Dieta saudável: da ciência às modas e best-sellers

O último post que publiquei sobre dietas hiperproteicas saiu no Diário de Notícias e rendeu-me algumas mensagens enraivecidas, do tipo “você só diz disparates, se não percebe nada disto esteja calada.” É o típico contra-argumento na internet, que não explicita os pontos com se discorda e em vez disso faz uma avaliação generalista sobre o carácter da pessoa (é uma idiota, burra, vendida, etc.).

Aquele post era sobre a minha experiência pessoal com dietas hiperproteicas durante vários anos, em que experimentei desde as versões com batidos e barritas até às versões com proteínas naturais (em especial quando era apenas vegetariana, por oposição a vegan que sou agora). Mas foi também resultado das contradições que me foram pondo à frente como jornalista, nomeadamente em entrevistas a nutricionistas sobre estes estilos de dietas e até sobre a diferença entre alimentos de agricultura biológica e não biológica.
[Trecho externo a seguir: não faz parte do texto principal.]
/-! ### Accessors after an update of something else -/

@[simp] theorem State.setStore_lane (s : State) (t : Store) (j : Lane) : (s.setStore t).lane j = s.lane j := rfl
@[simp] theorem State.setOutlet_bin (s : State) (k : OutletId) (o : OutletEntry) (j : Lane) : (s.setOutlet k o).bin j = s.bin j := rfl
@[simp] theorem State.setOutlet_group (s : State) (k : OutletId) (o : OutletEntry) (j : GroupId) : (s.setOutlet k o).group j = s.group j := rfl
@[simp] theorem State.setOutlet_rule (s : State) (k : OutletId) (o : OutletEntry) (j : RuleId) : (s.setOutlet k o).rule j = s.rule j := rfl
@[simp] theorem State.setOutlet_cursor (s : State) (k : OutletId) (o : OutletEntry) (j : CursorId) : (s.setOutlet k o).cursor j = s.cursor j := rfl
@[simp] theorem State.setOutlet_lane (s : State) (k : OutletId) (o : OutletEntry) (j : Lane) : (s.setOutlet k o).lane j = s.lane j := rfl
@[simp] theorem State.setOutlet_record (s : State) (k : OutletId) (o : OutletEntry) (r : Ref) : (s.setOutlet k o).record? r = s.record? r := rfl
@[simp] theorem State.setOutlet_recordOfKey (s : State) (k : OutletId) (o : OutletEntry) (key : Key) : (s.setOutlet k o).recordOfKey? key = s.recordOfKey? key := rfl
@[simp] theorem State.setBin_outlet (s : State) (l : Lane) (b : Bin) (j : OutletId) : (s.setBin l b).outlet j = s.outlet j := rfl
@[simp] theorem State.setBin_group (s : State) (l : Lane) (b : Bin) (j : GroupId) : (s.setBin l b).group j = s.group j := rfl
@[simp] theorem State.setBin_rule (s : State) (l : Lane) (b : Bin) (j : RuleId) : (s.setBin l b).rule j = s.rule j := rfl
@[simp] theorem State.setBin_cursor (s : State) (l : Lane) (b : Bin) (j : CursorId) : (s.setBin l b).cursor j = s.cursor j := rfl
@[simp] theorem State.setBin_lane (s : State) (l : Lane) (b : Bin) (j : Lane) : (s.setBin l b).lane j = s.lane j := rfl
@[simp] theorem State.setBin_record (s : State) (l : Lane) (b : Bin) (r : Ref) : (s.setBin l b).record? r = s.record? r := rfl
@[simp] theorem State.setBin_recordOfKey (s : State) (l : Lane) (b : Bin) (key : Key) : (s.setBin l b).recordOfKey? key = s.recordOfKey? key := rfl
@[simp] theorem State.setGroup_outlet (s : State) (g : GroupId) (e : GroupEntry) (j : OutletId) : (s.setGroup g e).outlet j = s.outlet j := rfl
@[simp] theorem State.setGroup_bin (s : State) (g : GroupId) (e : GroupEntry) (j : Lane) : (s.setGroup g e).bin j = s.bin j := rfl
@[simp] theorem State.setGroup_rule (s : State) (g : GroupId) (e : GroupEntry) (j : RuleId) : (s.setGroup g e).rule j = s.rule j := rfl
@[simp] theorem State.setGroup_cursor (s : State) (g : GroupId) (e : GroupEntry) (j : CursorId) : (s.setGroup g e).cursor j = s.cursor j := rfl
@[simp] theorem State.setGroup_lane (s : State) (g : GroupId) (e : GroupEntry) (j : Lane) : (s.setGroup g e).lane j = s.lane j := rfl
@[simp] theorem State.setGroup_record (s : State) (g : GroupId) (e : GroupEntry) (r : Ref) : (s.setGroup g e).record? r = s.record? r := rfl
@[simp] theorem State.setGroup_recordOfKey (s : State) (g : GroupId) (e : GroupEntry) (key : Key) : (s.setGroup g e).recordOfKey? key = s.recordOfKey? key := rfl
@[simp] theorem State.setGroup_routedCount (s : State) (g : GroupId) (e : GroupEntry) (j : Lane) : (s.setGroup g e).routedCount j = s.routedCount j := rfl
@[simp] theorem State.setRule_outlet (s : State) (n : RuleId) (e : RuleEntry) (j : OutletId) : (s.setRule n e).outlet j = s.outlet j := rfl
@[simp] theorem State.setRule_bin (s : State) (n : RuleId) (e : RuleEntry) (j : Lane) : (s.setRule n e).bin j = s.bin j := rfl
@[simp] theorem State.setRule_group (s : State) (n : RuleId) (e : RuleEntry) (j : GroupId) : (s.setRule n e).group j = s.group j := rfl
@[simp] theorem State.setRule_cursor (s : State) (n : RuleId) (e : RuleEntry) (j : CursorId) : (s.setRule n e).cursor j = s.cursor j := rfl
@[simp] theorem State.setRule_lane (s : State) (n : RuleId) (e : RuleEntry) (j : Lane) : (s.setRule n e).lane j = s.lane j := rfl
@[simp] theorem State.setRule_record (s : State) (n : RuleId) (e : RuleEntry) (r : Ref) : (s.setRule n e).record? r = s.record? r := rfl
@[simp] theorem State.setRule_recordOfKey (s : State) (n : RuleId) (e : RuleEntry) (key : Key) : (s.setRule n e).recordOfKey? key = s.recordOfKey? key := rfl
@[simp] theorem State.setRule_routedCount (s : State) (n : RuleId) (e : RuleEntry) (j : Lane) : (s.setRule n e).routedCount j = s.routedCount j := rfl
@[simp] theorem State.setCursor_outlet (s : State) (c : CursorId) (v : Cursor) (j : OutletId) : (s.setCursor c v).outlet j = s.outlet j := rfl
@[simp] theorem State.setCursor_bin (s : State) (c : CursorId) (v : Cursor) (j : Lane) : (s.setCursor c v).bin j = s.bin j := rfl
@[simp] theorem State.setCursor_group (s : State) (c : CursorId) (v : Cursor) (j : GroupId) : (s.setCursor c v).group j = s.group j := rfl
@[simp] theorem State.setCursor_rule (s : State) (c : CursorId) (v : Cursor) (j : RuleId) : (s.setCursor c v).rule j = s.rule j := rfl
@[simp] theorem State.setCursor_lane (s : State) (c : CursorId) (v : Cursor) (j : Lane) : (s.setCursor c v).lane j = s.lane j := rfl
@[simp] theorem State.setCursor_record (s : State) (c : CursorId) (v : Cursor) (r : Ref) : (s.setCursor c v).record? r = s.record? r := rfl
@[simp] theorem State.setCursor_recordOfKey (s : State) (c : CursorId) (v : Cursor) (key : Key) : (s.setCursor c v).recordOfKey? key = s.recordOfKey? key := rfl
@[simp] theorem State.setCursor_routedCount (s : State) (c : CursorId) (v : Cursor) (j : Lane) : (s.setCursor c v).routedCount j = s.routedCount j := rfl
@[simp] theorem State.setRecords_outlet (s : State) (rs : List ItemRecord) (j : OutletId) : (s.setRecords rs).outlet j = s.outlet j := rfl
@[simp] theorem State.setRecords_bin (s : State) (rs : List ItemRecord) (j : Lane) : (s.setRecords rs).bin j = s.bin j := rfl
@[simp] theorem State.setRecords_group (s : State) (rs : List ItemRecord) (j : GroupId) : (s.setRecords rs).group j = s.group j := rfl
@[simp] theorem State.setRecords_rule (s : State) (rs : List ItemRecord) (j : RuleId) : (s.setRecords rs).rule j = s.rule j := rfl
@[simp] theorem State.setRecords_cursor (s : State) (rs : List ItemRecord) (j : CursorId) : (s.setRecords rs).cursor j = s.cursor j := rfl
@[simp] theorem State.setRecords_lane (s : State) (rs : List ItemRecord) (j : Lane) : (s.setRecords rs).lane j = s.lane j := rfl
@[simp] theorem State.setRecords_routedCount (s : State) (rs : List ItemRecord) (j : Lane) : (s.setRecords rs).routedCount j = s.routedCount j := rfl
@[simp] theorem State.setKeyIndex_outlet (s : State) (es : List IndexEntry) (j : OutletId) : (s.setKeyIndex es).outlet j = s.outlet j := rfl
@[simp] theorem State.setKeyIndex_bin (s : State) (es : List IndexEntry) (j : Lane) : (s.setKeyIndex es).bin j = s.bin j := rfl
@[simp] theorem State.setKeyIndex_group (s : State) (es : List IndexEntry) (j : GroupId) : (s.setKeyIndex es).group j = s.group j := rfl
@[simp] theorem State.setKeyIndex_rule (s : State) (es : List IndexEntry) (j : RuleId) : (s.setKeyIndex es).rule j = s.rule j := rfl
@[simp] theorem State.setKeyIndex_cursor (s : State) (es : List IndexEntry) (j : CursorId) : (s.setKeyIndex es).cursor j = s.cursor j := rfl
@[simp] theorem State.setKeyIndex_lane (s : State) (es : List IndexEntry) (j : Lane) : (s.setKeyIndex es).lane j = s.lane j := rfl
@[simp] theorem State.setKeyIndex_record (s : State) (es : List IndexEntry) (r : Ref) : (s.setKeyIndex es).record? r = s.record? r := rfl
@[simp] theorem State.setKeyIndex_routedCount (s : State) (es : List IndexEntry) (j : Lane) : (s.setKeyIndex es).routedCount j = s.routedCount j := rfl
@[simp] theorem State.setCounts_outlet (s : State) (c : Counts) (j : OutletId) : (s.setCounts c).outlet j = s.outlet j := rfl
@[simp] theorem State.setCounts_bin (s : State) (c : Counts) (j : Lane) : (s.setCounts c).bin j = s.bin j := rfl
@[simp] theorem State.setCounts_group (s : State) (c : Counts) (j : GroupId) : (s.setCounts c).group j = s.group j := rfl
@[simp] theorem State.setCounts_rule (s : State) (c : Counts) (j : RuleId) : (s.setCounts c).rule j = s.rule j := rfl
@[simp] theorem State.setCounts_cursor (s : State) (c : Counts) (j : CursorId) : (s.setCounts c).cursor j = s.cursor j := rfl
@[simp] theorem State.setCounts_lane (s : State) (c : Counts) (j : Lane) : (s.setCounts c).lane j = s.lane j := rfl
@[simp] theorem State.setCounts_record (s : State) (c : Counts) (r : Ref) : (s.setCounts c).record? r = s.record? r := rfl
@[simp] theorem State.setCounts_recordOfKey (s : State) (c : Counts) (key : Key) : (s.setCounts c).recordOfKey? key = s.recordOfKey? key := rfl
@[simp] theorem State.setCounts_routedCount (s : State) (c : Counts) (j : Lane) : (s.setCounts c).routedCount j = s.routedCount j := rfl
@[simp] theorem State.setAttention_outlet (s : State) (es : List AttentionEntry) (j : OutletId) : (s.setAttention es).outlet j = s.outlet j := rfl
@[simp] theorem State.setAttention_bin (s : State) (es : List AttentionEntry) (j : Lane) : (s.setAttention es).bin j = s.bin j := rfl
@[simp] theorem State.setAttention_group (s : State) (es : List AttentionEntry) (j : GroupId) : (s.setAttention es).group j = s.group j := rfl
@[simp] theorem State.setAttention_rule (s : State) (es : List AttentionEntry) (j : RuleId) : (s.setAttention es).rule j = s.rule j := rfl
@[simp] theorem State.setAttention_cursor (s : State) (es : List AttentionEntry) (j : CursorId) : (s.setAttention es).cursor j = s.cursor j := rfl
@[simp] theorem State.setAttention_lane (s : State) (es : List AttentionEntry) (j : Lane) : (s.setAttention es).lane j = s.lane j := rfl
@[simp] theorem State.setAttention_record (s : State) (es : List AttentionEntry) (r : Ref) : (s.setAttention es).record? r = s.record? r := rfl
@[simp] theorem State.setAttention_recordOfKey (s : State) (es : List AttentionEntry) (key : Key) : (s.setAttention es).recordOfKey? key = s.recordOfKey? key := rfl
@[simp] theorem State.setAttention_routedCount (s : State) (es : List AttentionEntry) (j : Lane) : (s.setAttention es).routedCount j = s.routedCount j := rfl
@[simp] theorem State.setLane_outlet (s : State) (l : Lane) (u : LaneUnit) (j : OutletId) : (s.setLane l u).outlet j = s.outlet j := rfl
@[simp] theorem State.setLane_bin (s : State) (l : Lane) (u : LaneUnit) (j : Lane) : (s.setLane l u).bin j = s.bin j := rfl
@[simp] theorem State.setLane_group (s : State) (l : Lane) (u : LaneUnit) (j : GroupId) : (s.setLane l u).group j = s.group j := rfl
@[simp] theorem State.setLane_rule (s : State) (l : Lane) (u : LaneUnit) (j : RuleId) : (s.setLane l u).rule j = s.rule j := rfl
@[simp] theorem State.setLane_cursor (s : State) (l : Lane) (u : LaneUnit) (j : CursorId) : (s.setLane l u).cursor j = s.cursor j := rfl
@[simp] theorem State.setLane_record (s : State) (l : Lane) (u : LaneUnit) (r : Ref) : (s.setLane l u).record? r = s.record? r := rfl
@[simp] theorem State.setLane_recordOfKey (s : State) (l : Lane) (u : LaneUnit) (key : Key) : (s.setLane l u).recordOfKey? key = s.recordOfKey? key := rfl
@[simp] theorem State.setLane_routedCount (s : State) (l : Lane) (u : LaneUnit) (j : Lane) : (s.setLane l u).routedCount j = s.routedCount j := rfl
@[simp] theorem State.setHost_outlet (s : State) (h : HostEngine) (j : OutletId) : (s.setHost h).outlet j = s.outlet j := rfl
@[simp] theorem State.setHost_bin (s : State) (h : HostEngine) (j : Lane) : (s.setHost h).bin j = s.bin j := rfl
@[simp] theorem State.setHost_group (s : State) (h : HostEngine) (j : GroupId) : (s.setHost h).group j = s.group j := rfl
@[simp] theorem State.setHost_rule (s : State) (h : HostEngine) (j : RuleId) : (s.setHost h).rule j = s.rule j := rfl
@[simp] theorem State.setHost_cursor (s : State) (h : HostEngine) (j : CursorId) : (s.setHost h).cursor j = s.cursor j := rfl
@[simp] theorem State.setHost_lane (s : State) (h : HostEngine) (j : Lane) : (s.setHost h).lane j = s.lane j := rfl
@[simp] theorem State.setHost_record (s : State) (h : HostEngine) (r : Ref) : (s.setHost h).record? r = s.record? r := rfl
@[simp] theorem State.setHost_recordOfKey (s : State) (h : HostEngine) (key : Key) : (s.setHost h).recordOfKey? key = s.recordOfKey? key := rfl
@[simp] theorem State.setHost_routedCount (s : State) (h : HostEngine) (j : Lane) : (s.setHost h).routedCount j = s.routedCount j := rfl
@[simp] theorem State.setArbiter_outlet (s : State) (a : Arbiter) (j : OutletId) : (s.setArbiter a).outlet j = s.outlet j := rfl
@[simp] theorem State.setArbiter_bin (s : State) (a : Arbiter) (j : Lane) : (s.setArbiter a).bin j = s.bin j := rfl
@[simp] theorem State.setArbiter_group (s : State) (a : Arbiter) (j : GroupId) : (s.setArbiter a).group j = s.group j := rfl
@[simp] theorem State.setArbiter_rule (s : State) (a : Arbiter) (j : RuleId) : (s.setArbiter a).rule j = s.rule j := rfl
@[simp] theorem State.setArbiter_cursor (s : State) (a : Arbiter) (j : CursorId) : (s.setArbiter a).cursor j = s.cursor j := rfl
@[simp] theorem State.setArbiter_lane (s : State) (a : Arbiter) (j : Lane) : (s.setArbiter a).lane j = s.lane j := rfl
@[simp] theorem State.setArbiter_record (s : State) (a : Arbiter) (r : Ref) : (s.setArbiter a).record? r = s.record? r := rfl
@[simp] theorem State.setArbiter_recordOfKey (s : State) (a : Arbiter) (key : Key) : (s.setArbiter a).recordOfKey? key = s.recordOfKey? key := rfl
@[simp] theorem State.setArbiter_routedCount (s : State) (a : Arbiter) (j : Lane) : (s.setArbiter a).routedCount j = s.routedCount j := rfl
Ouvi e registei posições a favor e contra as dietas hiperproteicas, os alimentos biológicos, a restrição de calorias, o treino em jejum, os efeitos dos detox, o consumo de leite, o jejum intermitente, a alimentação natural, o consumo de gluten, treino de força, aeróbico e em circuito, a proteína de soja contra a de ervilha, enfim. Uma das últimas médicas que vi por causa da alimentação contradisse tudo o que me dissera a anterior: que os batidos de proteína eram um excesso grave para o fígado, que estava a ingerir doses demasiado baixas de calorias e devia aumentar rapidamente o consumo de grãos e cereais.

Não obstante o senso comum que se pode usar na alimentação – moderação nas quantidades, muitos vegetais e frutas, alimentos processados doces ou gordurosos apenas de vez em quando – a verdade é que o que existe de modas (Paleo, Atkins), linhas gerais oficiais (menos sal, mais café, menos açúcar, mais vinho) e médicos que militam em campos opostos justifica a confusão. É também uma evidência de que não há um consenso científico sobre a melhor forma de ter uma dieta saudável, um guia único e definitivo para a saúde duradoura, ainda que a dieta mediterrânea continue a ser a mais defendida.

Não se pode olhar para isto sem ter em conta variáveis que não estavam presentes num passado recente – as condições terríveis em que os animais são criados, alimentados com farinhas e entupidos de antibióticos, a extenuação do solo por não se respeitar o pousio, a qualidade da água, os interesses da indústria alimentar e farmacêutica (uma faz engordar, a outra ajuda a emagrecer, uma faz adoecer, a outra trata a hipertensão), o estilo de vida mais sedentário, a falta de tempo para cozinhar em vez de comprar feito e processado. Pode-se tentar comer como no paleolítico, mas as condições mudaram; pode-se advogar que tudo o que é biológico e natural é melhor, mas um cogumelo venenoso também é natural e ninguém o quer; pode-se argumentar que é preciso pagar para fazer detox, mas até hoje o fígado e os rins sempre trataram do assunto de graça.

A própria comunidade científica não se entende. De outra forma, a roda dos alimentos não teria uma presença ostensiva de leite e carne, quando vários estudos apontam constantemente para os benefícios de uma dieta com pouco consumo de produtos animais, ou plant-based, na prevenção de doenças como cancro e cardiovasculares. Ainda esta semana, foi publicado na Fortune um extenso documento do médico Dean Ornish, presidente do Preventive Medicine Research Institute e professor de medicina na Universidade da Califórnia, que defende isto mesmo. O dr. Ornish iniciou um programa de “lifestyle medicine”, que é sobretudo preventivo e se baseia numa dieta plant-based, passo a repetição. Quantas vezes é isto que nos dizem? Que somos o que comemos? 

E ainda assim, de cada vez que se questiona a alimentação standard, que é obcecada por proteínas animais, dizem-nos que não percebemos nada disto. Há médicos a defender que se coma tudo cru, outros que se elimine o gluten, outros que se tome substâncias milagrosas. Tantos estudos que provam uma coisa e o seu contrário, tanto método e avanço, e estamos perante uma epidemia de obesidade e doenças relacionadas com a alimentação como nunca houve na história da Humanidade.

Se nada disto convence, então que se atente ao problema da sobrevivência da espécie: a criação de animais em fábricas tal como existe hoje exige um nível de consumo de água e desperdício alimentar que não é sustentável para o planeta (além do impacto que os gases produzidos pelo gado têm na camada de ozono). Reduzir substancialmente o consumo é capaz de se tornar uma necessidade dentro de pouco tempo, mesmo que uma parte da população e todo o Partido Republicano neguem as evidências do aquecimento global.